Tyler Herro, who enjoyed a meteoric rise up draft boards, echoed Culver’s sentiments.


“It’s unfortunate to see it,” Herro said. “Obviously, any injury like that is tough to see. For me, and I think the rest of the players, it just shows how anything can happen at any given moment, so don’t take anything for granted.”


De’Andre Hunter broke his leg in high school, placing his basketball future in jeopardy long before the possibility of a professional career and millions of dollars were a reality. He recovered thanks to a strong support system and returned even better than before. Then tragedy struck again, he hurt his wrist as Virginia was on the cusp of the 2018 NCAA Tournament.


“I felt like I took basketball for granted before [the injury]. After going through that, you never know,” Hunter said.


“At any moment, at any point in the game, you just never know. Even when I broke my wrist in the ACC semifinals, it felt that same way. It happened on one play and all of a sudden I couldn’t play in the NCAA tournament. Play every game you can, play every play and try to have fun while you are out there.”


Hunter’s approach gives us a look into the mind of an elite-level athlete, perhaps explaining why Durant insisted on returning from a calf injury and Thompson attempted two free throws and got back on defense with only one stable knee.


“They were warriors, literally and being on that team, but they went out and fought and I respect that about those guys. It’s really inspiring,” Cam Reddish said.


Some of the NBA’s incoming stars preached mindfulness, while others seem to have become numb to the occupational hazards common to basketball. 


“I wouldn’t say it changes my approach,” Keldon Johnson said. “It’s basketball; it comes with injuries. It takes a toll on your body. They were playing the game they love and unfortunately they got hurt. It doesn’t change me.” 


Jaxson Hayes added: “It doesn’t change me. It was definitely interesting watching the whole situation and what it might mean though.”


There is honor and maturity in both responses.
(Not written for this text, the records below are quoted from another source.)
-- ==== Sys2Proof/Laws/PerInstr.lean ====
section
/-! SUPPORT. A fact about every instruction as syntax: how many words its encoding has (R92). -/

namespace Sys2Proof.Laws.Words

open Sys2Proof

/-- A list of words as the code stream holds them: none for an event row; otherwise one word, and one more exactly if the first
word's major opcode takes a literal word. -/
def Shape : List W32 → Prop
  | [] => True
  | w :: rest => rest.length = if hasLiteral w then 1 else 0

/-- R92: the encoding of an instruction has the number of words that its first word says. -/
def Statement (i : Instr) : Prop := Shape (encode i)

theorem low_seven (x : BitVec 25) (m : BitVec 7) : (x ++ m : BitVec (25 + 7)).extractLsb' 0 7 = m := by
  ext k hk
  rw [BitVec.getElem_extractLsb', Nat.zero_add, BitVec.getLsbD_append, if_pos hk, BitVec.getLsbD_eq_getElem hk]

theorem hasLiteral_append (x : BitVec 25) (m : BitVec 7) : hasLiteral (x ++ m) = hasLiteral (m.setWidth 32) := by
  have h : (m.setWidth 32).extractLsb' 0 7 = m := by
    apply BitVec.eq_of_toNat_eq
    have := m.isLt
    simp
    omega
  unfold hasLiteral
  rw [h]
  exact congrArg (fun y : BitVec 7 => match y.toNat with
    | 0x0C | 0x0D | 0x3B | 0x3C | 0x3D | 0x47 | 0x4E | 0x51 => true
    | _ => false) (low_seven x m)

theorem shape_one (x : BitVec 25) (m : BitVec 7) (h : hasLiteral (m.setWidth 32) = false) : Shape [x ++ m] := by
  simp [Shape, hasLiteral_append, h]

theorem shape_two (x : BitVec 25) (m : BitVec 7) (l : W32) (h : hasLiteral (m.setWidth 32) = true) : Shape [x ++ m, l] := by
  simp [Shape, hasLiteral_append, h]
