/-- Settles O25: loads by the lanes they find, stores by the one lane that writes a cell, through the list of the loop-back paths. -/
theorem vectorLoadsAndStores : Obligations.VectorLoadsAndStores := by
  unfold Obligations.VectorLoadsAndStores
  refine ⟨?_, ?_⟩
  · intro s s1 g d v a x m f ps hg room served y c base w strided on index got loads
    have each (i : Instr) (lanes : Task → GVal → List VLane) (h : exec i s = vecLoad g i f d a lanes s) : loads i (lanes y c) := by
      obtain ⟨done, stops⟩ := vectorLoads s s1 g d a f ps i lanes h hg room served
      refine ⟨fun hr => ⟨fun clean => ?_, (done hr).2⟩, stops⟩
      obtain ⟨u, fl, queued, vec, flags⟩ := (done hr).1 clean
      refine ⟨u, fl, queued, fun k hk => (vec k hk).trans ?_, flags⟩
      cases ps.find? fun p => p.1.k = k <;> rfl
    have width (hf : f ≠ 0) : fmtWidth f.toNat = w := fmtWidth_toNat hf
    have active (hf : f ≠ 0) : lanesOn y m (fmtLanes f.toNat) = on := by rw [fmtLanes, width hf]; rfl
    have rows (hf : f ≠ 0) (hw : planeWin base = none) : vldLanes m f x y c = on.map (rowLane f.toNat base) := by
      rw [← active hf]
      exact rowLanes_plain y m (fun e => hf ((toNat_eq_zero_iff f).mp e)) hw
    have stride (hf : f ≠ 0) : strided = on.map (offsetLane f.toNat (cursor c.bits) fun k => BitVec.ofNat 64 k * y.r64 x) := by
      rw [← active hf]
      exact offsetLanes_eq ..
    have gather (hf : f ≠ 0) : vgathLanes m f v y c = on.map (offsetLane f.toNat (cursor c.bits) index) := by
      have eq : index = fun k => BitVec.ofInt 64 (sxInt (laneOf (y.vec v) (fmtWidth f.toNat) k) (fmtWidth f.toNat)) := by
        funext k
        rw [vgath_index, width hf]
      rw [← active hf, eq]
      exact offsetLanes_eq ..
    have fields {α : Type} {lane : Nat → VLane} {field : VLane → α} {h : Nat → α} (eq : ∀ k, field (lane k) = h k) :
        (on.map lane).map field = on.map h := by
      rw [List.map_map]
      exact List.map_congr_left fun k _ => eq k
    have spread : loads (.vlds g d a x m f) strided :=
      each _ (fun t c => offsetLanes t m f.toNat (cursor c.bits) fun k => BitVec.ofNat 64 k * t.r64 x) rfl
    refine ⟨each (.vld g d a x m f) (vldLanes m f x) rfl, spread, each (.vgath g d a v m f) (vgathLanes m f v) rfl, fun hf => ?_, fun wide hw => ?_, fun hf bits => ?_, fun hf bits => ?_, fun nib => ?_⟩
    · have eq : vldLanes m f x y c = on.map fun k => ⟨k, base + BitVec.ofNat 64 k, 1, 1, none, false, base.toNat % 16 ≠ 0⟩ := by
        have zero : f.toNat = 0 := (toNat_eq_zero_iff f).mpr hf
        have eight : w = 8 := if_pos hf
        rw [vldLanes, zero, rowLanes_raw]
        simp only [on, eight]
        rfl
      rw [eq]
      exact fields fun _ => rfl
    · rw [rows (raw_of_bits (by omega)) hw]
      exact fields fun k => rowLane_fields base k wide
    · rw [stride hf]
      exact fields fun k => offsetLane_fields _ _ k bits
    · rw [gather hf]
      exact fields fun k => offsetLane_fields _ _ k bits
    · have hf : f ≠ 0 := raw_of_bits (by omega)
      refine ⟨fun hw => ?_, ?_, ?_⟩
      · rw [rows hf hw]
        exact fields fun k => rowLane_nibble base k nib
      · rw [stride hf]
        exact fields fun k => offsetLane_nibble _ _ k nib
      · rw [gather hf]
        exact fields fun k => offsetLane_nibble _ _ k nib
  · intro s s1 g d v a x m f sat seed ps hg room served y c w owes val outside stores
    have row : LanesOk (vldLanes m f x y c) := lanesOk_rowLanes ..
    have gath : LanesOk (vgathLanes m f v y c) := lanesOk_offsetLanes ..
    exact ⟨vectorStores s s1 g d a f sat ps (.vst g d a x m f sat) 4 none (vldLanes m f x) rfl hg room served row,
      vectorStores s s1 g d a f sat ps (.vstSeed g d a x m f sat seed) 8 (some seed) (vldLanes m f x) rfl hg room served row,
      vectorStores s s1 g d a f sat ps (.vscat g d a v m f sat) 4 none (vgathLanes m f v) rfl hg room served gath,
      vectorStores s s1 g d a f sat ps (.vscatSeed g d a v m f sat seed) 8 (some seed) (vgathLanes m f v) rfl hg room served gath⟩

end Sys2Proof.Machine
end

section
/-! PROOFS. The matrix unit on a core in BALLAST whose state log is on (R428, R435 to R437). -/

namespace Sys2Proof.Machine

open Sys2Proof.Safety

/-- A started MX.MMA of one element, with the one granule triple that it has left. -/
def lastTriple : MxOp :=
  { id := 0, task := 1, kind := .mma, tile := 0, winA := 1, offA := 0, winB := 1, offB := 1024, desc := 0, slot := 0, seed := none, started := true,
    prog := 0, finished := false, hw := 0, sealed_ := false, gd := 0, part := [], flags := 0, before := [] }

/-- Core 0 is in BALLAST, its matrix operation holds the plane array for a task that waits, and its state log, which says so, is on: a ring of
64 bytes in the scratchpad of core 4. -/
def ballastLogged : State := { State.reset with
  cores := [(0, { Core.zero with
    mx0 := [lastTriple], gov := { Core.zero.gov with kind := .ballast }, slog := ⟨1, BitVec.ofNat 64 (spadPa 4), 64, 0, 0, 0⟩,
    logState := 1, logTask := 1 })],
  tasks := [(1, { Task.none with gtid := 1, status := .waitMsg })] }

/-- The unit of `ballastLogged` goes on with the operation, and the state log is up to date before it does. -/
theorem ballastLogged_unit : mxChoice (ballastLogged.core 0) = .unit 0 lastTriple ∧ unitBad ballastLogged 0 lastTriple = none
    ∧ logPair ballastLogged 0 = ((ballastLogged.core 0).logState, (ballastLogged.core 0).logTask) := by decide +kernel

/-- The last triple gives the array up: the cycles that follow are ballast cycles, and the log takes a record for them. -/
theorem tripleBoundary_ballastLogged : ∃ t, exec (.matrixTripleBoundary 0) ballastLogged = .next t
    ∧ t.byte (spadPa 4) ≠ ballastLogged.byte (spadPa 4) :=
  ⟨_, rfl, by decide +kernel⟩

/-- Refutes O28: a granule triple is to leave memory as it was, but in `ballastLogged` the triple is the last one of the operation that holds
the plane array, so the core's cycles become ballast cycles (R428), and its state log, which is on, writes a record of that change to its ring
in memory (R435 to R437). The statement is about every state, also one that logs. -/
theorem not_matrixUnitPerformsOneUnitAtATime : ¬ Obligations.MatrixUnitPerformsOneUnitAtATime := by
  unfold Obligations.MatrixUnitPerformsOneUnitAtATime
  rintro ⟨performs, -⟩
  obtain ⟨choice, clean, -⟩ := ballastLogged_unit
  obtain ⟨-, -, triple, -⟩ := performs ballastLogged 0 0 lastTriple (by decide +kernel)
  obtain ⟨t, ht, -, -, same, -⟩ := triple ⟨choice, clean⟩ (.inl rfl) (fun h => absurd h (by decide))
  obtain ⟨u, hu, logged⟩ := tripleBoundary_ballastLogged
  obtain rfl : t = u := Host.Outcome.next.inj (ht.symm.trans hu)
  exact logged (same _)

end Sys2Proof.Machine
end

section
/-! PROOFS. Loads of bytes (R153, R154, R157) and of elements in the plane windows (R68 to R73, R150). -/

namespace Sys2Proof.Machine

open Sys2Proof.Safety Sys2Proof.Laws

/-! Loads of bytes -/

theorem seenNat_lt (s : State) (a : W64) (pa n : Nat) : s.seenNat a pa n < 2 ^ (8 * n) := by
  have := leNat_lt (s.seen a pa n)
  rwa [State.seen, List.length_map, List.length_range] at this

/-- A number of at most 32 bits, sign-extended into 64 bits of a register. -/
theorem signExtended_eq {m w : Nat} (hw : w ≤ 32) (hm : m < 2 ^ w) : data64 (BitVec.ofInt 64 (sxInt m w)) =
    ⟨BitVec.ofNat 128 (if 2 * m < 2 ^ w then m else 2 ^ 64 - (2 ^ w - m)), .data⟩ := by
  have : 2 ^ w ≤ 2 ^ 32 := Nat.pow_le_pow_right (by decide) hw
  refine congrArg (GVal.mk · .data) (BitVec.eq_of_toNat_eq ?_)
  rw [sxInt_of_lt hm, BitVec.toNat_setWidth, BitVec.toNat_ofInt, BitVec.toNat_ofNat, show (2 : Int) ^ w = ((2 ^ w : Nat) : Int) by push_cast; rfl]
  generalize 2 ^ w = b at *
  split <;> omega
Players can’t afford to step onto the court thinking about the possibility of a cataclysmic injury but they shouldn’t take their great fortune for granted either. 


The NBA provides us with the highest level of basketball in the world, which also brings the highest highs and lowest lows.


“It’s faster and it’s a lot more physical than people think with the referees and touching and stuff,” Nickeil Alexander-Walker said. “You’ve got to be strong. You’ve got to be mentally strong as well because there is a lot of stuff that comes at you and can put you in a blender.”